**WHAT THE EXERCISE ASKS**
Once the line with "[s.policy.active.entries.length % 64" is found in the data, output it and each following line exactly, up to and including the line with "t → t.arbiterLaw", and nothing before or after.

**SUPPLIED MATERIAL**
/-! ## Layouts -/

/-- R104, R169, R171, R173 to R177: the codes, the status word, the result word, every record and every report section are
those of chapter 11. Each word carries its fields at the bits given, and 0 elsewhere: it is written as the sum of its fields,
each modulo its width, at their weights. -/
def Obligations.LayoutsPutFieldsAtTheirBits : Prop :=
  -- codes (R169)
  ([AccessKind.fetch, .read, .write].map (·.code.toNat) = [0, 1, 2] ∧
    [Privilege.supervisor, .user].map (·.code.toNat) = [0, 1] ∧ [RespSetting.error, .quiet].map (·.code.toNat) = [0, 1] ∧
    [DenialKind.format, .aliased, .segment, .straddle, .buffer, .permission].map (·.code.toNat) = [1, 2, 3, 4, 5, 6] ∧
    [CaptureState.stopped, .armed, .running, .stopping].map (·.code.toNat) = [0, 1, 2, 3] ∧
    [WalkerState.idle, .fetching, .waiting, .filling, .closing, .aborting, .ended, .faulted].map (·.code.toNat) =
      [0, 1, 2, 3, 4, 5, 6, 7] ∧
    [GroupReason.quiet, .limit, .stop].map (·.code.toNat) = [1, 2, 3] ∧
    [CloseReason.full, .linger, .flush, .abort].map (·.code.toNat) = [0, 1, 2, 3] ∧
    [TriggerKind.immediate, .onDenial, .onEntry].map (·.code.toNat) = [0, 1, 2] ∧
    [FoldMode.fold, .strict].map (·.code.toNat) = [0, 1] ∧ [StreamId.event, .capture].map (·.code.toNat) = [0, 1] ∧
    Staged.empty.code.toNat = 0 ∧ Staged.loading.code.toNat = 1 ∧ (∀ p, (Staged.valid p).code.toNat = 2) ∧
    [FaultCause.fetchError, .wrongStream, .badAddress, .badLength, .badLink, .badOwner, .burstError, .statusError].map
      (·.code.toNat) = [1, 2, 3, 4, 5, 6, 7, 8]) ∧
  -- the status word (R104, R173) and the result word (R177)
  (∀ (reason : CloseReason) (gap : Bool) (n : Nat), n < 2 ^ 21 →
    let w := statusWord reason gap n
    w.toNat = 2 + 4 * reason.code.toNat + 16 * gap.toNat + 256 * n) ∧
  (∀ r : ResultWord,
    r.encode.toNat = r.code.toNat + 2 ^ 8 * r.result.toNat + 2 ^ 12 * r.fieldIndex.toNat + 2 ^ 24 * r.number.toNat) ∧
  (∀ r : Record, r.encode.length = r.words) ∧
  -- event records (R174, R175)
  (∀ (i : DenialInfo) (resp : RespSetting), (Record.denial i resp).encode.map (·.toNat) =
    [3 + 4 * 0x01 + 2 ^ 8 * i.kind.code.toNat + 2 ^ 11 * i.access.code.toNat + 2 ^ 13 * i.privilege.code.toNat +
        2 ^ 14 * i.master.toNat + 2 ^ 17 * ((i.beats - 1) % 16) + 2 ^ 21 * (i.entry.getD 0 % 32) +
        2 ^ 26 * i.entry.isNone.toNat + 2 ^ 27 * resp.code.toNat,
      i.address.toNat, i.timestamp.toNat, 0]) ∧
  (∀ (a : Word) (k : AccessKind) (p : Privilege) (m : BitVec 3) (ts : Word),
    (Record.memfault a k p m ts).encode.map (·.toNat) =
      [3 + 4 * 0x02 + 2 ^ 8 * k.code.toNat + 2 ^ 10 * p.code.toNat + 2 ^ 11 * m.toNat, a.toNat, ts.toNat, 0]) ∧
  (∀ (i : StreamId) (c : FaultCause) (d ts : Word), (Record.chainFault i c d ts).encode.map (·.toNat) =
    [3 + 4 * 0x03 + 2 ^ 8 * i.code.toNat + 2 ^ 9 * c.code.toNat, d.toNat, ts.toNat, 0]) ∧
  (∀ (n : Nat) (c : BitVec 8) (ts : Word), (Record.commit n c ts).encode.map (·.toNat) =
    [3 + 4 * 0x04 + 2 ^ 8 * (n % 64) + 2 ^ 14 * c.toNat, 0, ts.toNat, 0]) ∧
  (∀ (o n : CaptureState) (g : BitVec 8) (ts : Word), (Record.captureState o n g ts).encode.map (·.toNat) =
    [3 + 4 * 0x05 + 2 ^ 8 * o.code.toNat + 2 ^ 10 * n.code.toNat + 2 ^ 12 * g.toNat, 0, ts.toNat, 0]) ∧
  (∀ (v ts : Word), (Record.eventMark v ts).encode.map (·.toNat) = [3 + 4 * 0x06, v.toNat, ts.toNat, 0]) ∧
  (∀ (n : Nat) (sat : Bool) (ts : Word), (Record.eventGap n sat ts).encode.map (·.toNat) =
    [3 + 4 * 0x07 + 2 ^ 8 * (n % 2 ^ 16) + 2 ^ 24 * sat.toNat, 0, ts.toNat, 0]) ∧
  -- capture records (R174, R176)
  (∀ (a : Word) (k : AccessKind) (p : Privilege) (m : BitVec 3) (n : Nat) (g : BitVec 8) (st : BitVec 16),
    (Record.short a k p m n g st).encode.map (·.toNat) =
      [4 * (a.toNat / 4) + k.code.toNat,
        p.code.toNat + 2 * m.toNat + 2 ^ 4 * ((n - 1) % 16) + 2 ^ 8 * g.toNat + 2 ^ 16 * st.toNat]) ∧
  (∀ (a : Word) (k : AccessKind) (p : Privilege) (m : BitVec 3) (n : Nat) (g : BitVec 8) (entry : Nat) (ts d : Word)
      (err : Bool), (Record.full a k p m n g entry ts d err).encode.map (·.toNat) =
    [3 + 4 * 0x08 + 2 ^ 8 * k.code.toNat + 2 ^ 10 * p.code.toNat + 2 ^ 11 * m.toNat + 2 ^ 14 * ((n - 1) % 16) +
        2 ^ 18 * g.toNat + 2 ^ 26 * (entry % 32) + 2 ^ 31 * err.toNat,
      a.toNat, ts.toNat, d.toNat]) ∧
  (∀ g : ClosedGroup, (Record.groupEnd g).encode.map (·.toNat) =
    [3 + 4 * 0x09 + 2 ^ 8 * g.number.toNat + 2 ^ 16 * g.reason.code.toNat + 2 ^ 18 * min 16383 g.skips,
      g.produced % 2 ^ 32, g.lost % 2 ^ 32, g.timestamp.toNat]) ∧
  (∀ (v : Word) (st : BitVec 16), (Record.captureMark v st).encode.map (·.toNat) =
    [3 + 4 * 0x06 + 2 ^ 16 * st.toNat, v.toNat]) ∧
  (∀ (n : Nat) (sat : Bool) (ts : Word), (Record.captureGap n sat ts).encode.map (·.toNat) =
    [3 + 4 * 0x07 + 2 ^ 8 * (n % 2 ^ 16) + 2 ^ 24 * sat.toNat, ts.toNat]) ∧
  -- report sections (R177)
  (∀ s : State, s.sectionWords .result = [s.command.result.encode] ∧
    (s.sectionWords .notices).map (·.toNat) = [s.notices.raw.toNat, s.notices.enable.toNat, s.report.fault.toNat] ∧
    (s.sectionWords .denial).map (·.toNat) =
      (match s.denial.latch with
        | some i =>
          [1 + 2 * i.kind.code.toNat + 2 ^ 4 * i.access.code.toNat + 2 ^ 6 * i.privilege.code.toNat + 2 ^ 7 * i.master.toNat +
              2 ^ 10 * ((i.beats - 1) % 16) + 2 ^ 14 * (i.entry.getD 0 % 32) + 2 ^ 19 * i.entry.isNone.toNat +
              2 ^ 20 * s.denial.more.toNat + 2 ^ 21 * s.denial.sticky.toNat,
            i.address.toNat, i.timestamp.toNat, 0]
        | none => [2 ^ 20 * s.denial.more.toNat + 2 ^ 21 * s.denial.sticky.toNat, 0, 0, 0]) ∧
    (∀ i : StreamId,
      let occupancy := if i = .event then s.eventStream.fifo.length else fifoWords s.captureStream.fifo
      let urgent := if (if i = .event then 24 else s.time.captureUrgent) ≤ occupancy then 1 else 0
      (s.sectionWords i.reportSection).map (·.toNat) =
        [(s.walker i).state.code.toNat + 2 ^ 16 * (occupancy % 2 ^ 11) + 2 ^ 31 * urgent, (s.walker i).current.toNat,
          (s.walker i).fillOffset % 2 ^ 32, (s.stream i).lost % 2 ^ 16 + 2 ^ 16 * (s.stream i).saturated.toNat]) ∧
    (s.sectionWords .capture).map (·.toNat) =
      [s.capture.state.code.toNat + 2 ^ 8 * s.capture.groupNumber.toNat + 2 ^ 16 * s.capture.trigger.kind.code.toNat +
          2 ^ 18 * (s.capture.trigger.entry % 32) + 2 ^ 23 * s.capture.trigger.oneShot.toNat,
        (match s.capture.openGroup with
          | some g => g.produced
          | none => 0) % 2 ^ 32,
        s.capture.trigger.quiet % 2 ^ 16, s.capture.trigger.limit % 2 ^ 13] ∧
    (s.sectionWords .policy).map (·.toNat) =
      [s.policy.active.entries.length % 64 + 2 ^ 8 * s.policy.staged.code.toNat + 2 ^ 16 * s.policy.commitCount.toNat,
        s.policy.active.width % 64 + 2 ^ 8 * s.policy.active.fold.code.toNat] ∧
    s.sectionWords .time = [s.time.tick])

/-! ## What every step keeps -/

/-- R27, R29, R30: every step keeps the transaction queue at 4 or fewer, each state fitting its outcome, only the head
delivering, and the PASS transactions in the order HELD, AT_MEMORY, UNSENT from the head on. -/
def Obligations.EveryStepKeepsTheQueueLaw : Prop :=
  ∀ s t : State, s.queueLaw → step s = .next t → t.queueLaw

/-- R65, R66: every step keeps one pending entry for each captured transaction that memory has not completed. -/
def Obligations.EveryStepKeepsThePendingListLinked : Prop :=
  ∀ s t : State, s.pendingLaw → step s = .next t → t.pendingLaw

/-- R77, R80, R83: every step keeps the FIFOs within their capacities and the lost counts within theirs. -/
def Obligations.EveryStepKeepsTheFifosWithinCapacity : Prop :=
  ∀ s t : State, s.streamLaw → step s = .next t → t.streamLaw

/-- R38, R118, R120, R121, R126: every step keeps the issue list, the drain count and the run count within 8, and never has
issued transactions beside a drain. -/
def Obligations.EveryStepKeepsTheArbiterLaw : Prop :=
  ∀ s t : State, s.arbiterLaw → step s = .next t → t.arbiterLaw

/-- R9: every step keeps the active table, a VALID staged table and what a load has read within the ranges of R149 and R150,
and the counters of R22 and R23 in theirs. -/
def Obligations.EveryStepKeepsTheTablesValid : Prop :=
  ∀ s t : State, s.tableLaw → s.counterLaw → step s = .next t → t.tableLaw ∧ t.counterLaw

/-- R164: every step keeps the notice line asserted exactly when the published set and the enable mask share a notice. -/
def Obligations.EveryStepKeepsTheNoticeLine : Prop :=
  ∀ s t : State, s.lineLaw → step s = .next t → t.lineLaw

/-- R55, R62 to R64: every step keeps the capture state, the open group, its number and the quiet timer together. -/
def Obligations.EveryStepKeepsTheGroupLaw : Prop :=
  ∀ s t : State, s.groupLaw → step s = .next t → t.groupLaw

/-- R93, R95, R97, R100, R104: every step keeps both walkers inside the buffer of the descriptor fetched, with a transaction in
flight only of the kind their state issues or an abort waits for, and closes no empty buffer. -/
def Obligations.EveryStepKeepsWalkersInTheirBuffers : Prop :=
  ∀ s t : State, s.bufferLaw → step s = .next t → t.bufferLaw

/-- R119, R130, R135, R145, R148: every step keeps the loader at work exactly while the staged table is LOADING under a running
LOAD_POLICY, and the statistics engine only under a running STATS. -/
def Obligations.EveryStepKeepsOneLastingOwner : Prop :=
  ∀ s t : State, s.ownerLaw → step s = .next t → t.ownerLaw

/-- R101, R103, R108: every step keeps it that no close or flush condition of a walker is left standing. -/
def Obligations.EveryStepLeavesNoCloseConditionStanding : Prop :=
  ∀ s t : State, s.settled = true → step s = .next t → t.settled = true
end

**WRITTEN RESPONSE**
      [s.policy.active.entries.length % 64 + 2 ^ 8 * s.policy.staged.code.toNat + 2 ^ 16 * s.policy.commitCount.toNat,
        s.policy.active.width % 64 + 2 ^ 8 * s.policy.active.fold.code.toNat] ∧
    s.sectionWords .time = [s.time.tick])

/-! ## What every step keeps -/

/-- R27, R29, R30: every step keeps the transaction queue at 4 or fewer, each state fitting its outcome, only the head
delivering, and the PASS transactions in the order HELD, AT_MEMORY, UNSENT from the head on. -/
def Obligations.EveryStepKeepsTheQueueLaw : Prop :=
  ∀ s t : State, s.queueLaw → step s = .next t → t.queueLaw

/-- R65, R66: every step keeps one pending entry for each captured transaction that memory has not completed. -/
def Obligations.EveryStepKeepsThePendingListLinked : Prop :=
  ∀ s t : State, s.pendingLaw → step s = .next t → t.pendingLaw

/-- R77, R80, R83: every step keeps the FIFOs within their capacities and the lost counts within theirs. -/
def Obligations.EveryStepKeepsTheFifosWithinCapacity : Prop :=
  ∀ s t : State, s.streamLaw → step s = .next t → t.streamLaw

/-- R38, R118, R120, R121, R126: every step keeps the issue list, the drain count and the run count within 8, and never has
issued transactions beside a drain. -/
def Obligations.EveryStepKeepsTheArbiterLaw : Prop :=
  ∀ s t : State, s.arbiterLaw → step s = .next t → t.arbiterLaw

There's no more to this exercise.